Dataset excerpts
"""

/-- A function's request set (R137, R138). -/
def lampRequest (n req level fadeMs : Nat) (s : State) : State :=
  lampMove n fadeMs { s with outs := { s.outs with lamps := modAt (fun l => { l with req := req, level := level }) n s.outs.lamps } }

/-- The level the light policy gives a function (R182): 0 outside its modes; its dusk level for a rain-light function while the rain light is in force by day. -/
def autoLevel (s : State) (l : TwLamp) : Nat :=
  if tbit l.modes (modeCode s.mode.mode) then
    let st := if l.rainLight && s.rls.rainLight && s.rls.light == 0 then 1 else s.rls.light
    l.level.getD st 0
  else 0

/-- One function's policy level brought up to date; on request 0 the function moves there over its auto fade time (R138, R182). -/
def refreshLamp (s : State) (l : TwLamp) : State :=
  let lv := autoLevel s l
  if lv == (getLamp s l.func).auto then s
  else
    let s1 := { s with outs := { s.outs with lamps := modAt (fun x => { x with auto := lv }) l.func s.outs.lamps } }
    if (getLamp s l.func).req == 0 then lampMove l.func l.fadeMs s1 else s1

/-- Every function's policy level brought up to date (R182). -/
def refreshLamps (s : State) : State := (tw s).lamps.foldl refreshLamp s

/-- At a transition into PARKED every function returns to request 0 and moves to the policy's level over its auto fade time (R138). -/
def parkLamps (s : State) : State :=
  (tw s).lamps.foldl (fun acc l =>
    let lv := autoLevel acc l
    lampMove l.func l.fadeMs { acc with outs := { acc.outs with lamps := modAt (fun x => { x with req := 0, auto := lv }) l.func acc.outs.lamps } }) s

/-- A motor pair driven at a duty, its switching left to the period of a PWM that runs (R133): the first channel high in the forward direction, the second held low, or the reverse (R465). -/
def motorRun (pair : Nat) (forward : Bool) (duty : Nat) (s : State) : State :=
  let c := pairChannels pair
  let hi := if forward then c.1 else c.2
  let lo := if forward then c.2 else c.1
  applyDrives (putDefault lo { mode := 3, freq := (chanCfg s lo).pwm } (putDefault hi { mode := 2, duty := duty, freq := (chanCfg s hi).pwm } s))

/-- A motor pair stopped: both channels OFF (log 17). -/
def motorStop (pair : Nat) (s : State) : State :=
  let c := pairChannels pair
  applyDrives (putDefault c.2 { freq := (chanCfg s c.2).pwm } (putDefault c.1 { freq := (chanCfg s c.1).pwm } s))

/-- A channel's over-current flag set by a service, with OUT.FAULT (R135). -/
def reportMotorFault (o : Nat) (s : State) : State := outFault o (modChan o (fun c => { c with oc := true }) s)

/-- The wiper changed. -/
def modWiper (f : Wiper → Wiper) (s : State) : State := { s with outs := { s.outs with wiper := f s.outs.wiper } }

/-- The wiper motor runs at a duty in a phase (R134). -/
def wiperRun (p : WipePhase) (duty : Nat) (s : State) : State :=
  match (tw s).wiper with
  | some c => motorRun c.pair (!c.reverse) duty (modWiper (fun w => { w with phase := p, duty := duty, waitAt := none, parkAt := none }) s)
  | none => s

/-- The wiper motor stops and the wiper rests in a phase. -/
def wiperHalt (p : WipePhase) (s : State) : State :=
  match (tw s).wiper with
  | some c => motorStop c.pair (modWiper (fun w => { w with phase := p, duty := 0, waitAt := none, parkAt := none }) s)
  | none => s

/-- A wipe at low speed begins (R134); a wipe begun while the washer runs is a washed one (R490). -/
def wipeLow (s : State) : State :=
  match (tw s).wiper with
  | some c => modWiper (fun w => { w with washedWipe := w.washAt.isSome }) (wiperRun .wiping c.low s)
  | none => s

/-- A wipe at high speed begins (R134). -/
def wipeHigh (s : State) : State :=
  match (tw s).wiper with
  | some c => modWiper (fun w => { w with washedWipe := w.washAt.isSome }) (wiperRun .wiping c.high s)
  | none => s

/-- The wiper waits parked for an interval in s (R134, R178). -/
def wiperWait (n : Nat) (s : State) : State := modWiper (fun w => { w with waitAt := some (s.now + sec n) }) (wiperHalt .waiting s)

/-- The service parks: at once where the switch reads parked, else at park duty for at most 3 s (R135). -/
def wiperPark (s : State) : State :=
  match (tw s).wiper with
  | some c =>
    if s.outs.wiper.parkSw && s.outs.wiper.phase != .wiping then wiperHalt .parked s
    else modWiper (fun w => { w with parkAt := some (s.now + sec 3) }) (wiperRun .parking c.parkD s)
  | none => s

/-- The run from park to the service position (R134, R465). -/
def wiperToService (s : State) : State :=
  match (tw s).wiper with
  | some c => modWiper (fun w => { w with waitAt := some (s.now + ms c.serviceMs) }) (wiperRun .toService c.low s)
  | none => s

/-- The action of the rain policy in auto: 0 park, 2 to 30 interval in s, 0x40 low, 0x41 high; outside RUN the wiper stays parked (R178). -/
def rainAction (s : State) : Nat :=
  if s.mode.mode == .run then ((tw s).rain.getD {}).map.getD s.rls.intensity 0 else 0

"""

**YOUR OBJECTIVE:**
Among the lines above, find those with the word "applyDrives". Copy them.

**OUTPUT:**
  applyDrives (putDefault lo { mode := 3, freq := (chanCfg s lo).pwm } (putDefault hi { mode := 2, duty := duty, freq := (chanCfg s hi).pwm } s))
  applyDrives (putDefault c.2 { freq := (chanCfg s c.2).pwm } (putDefault c.1 { freq := (chanCfg s c.1).pwm } s))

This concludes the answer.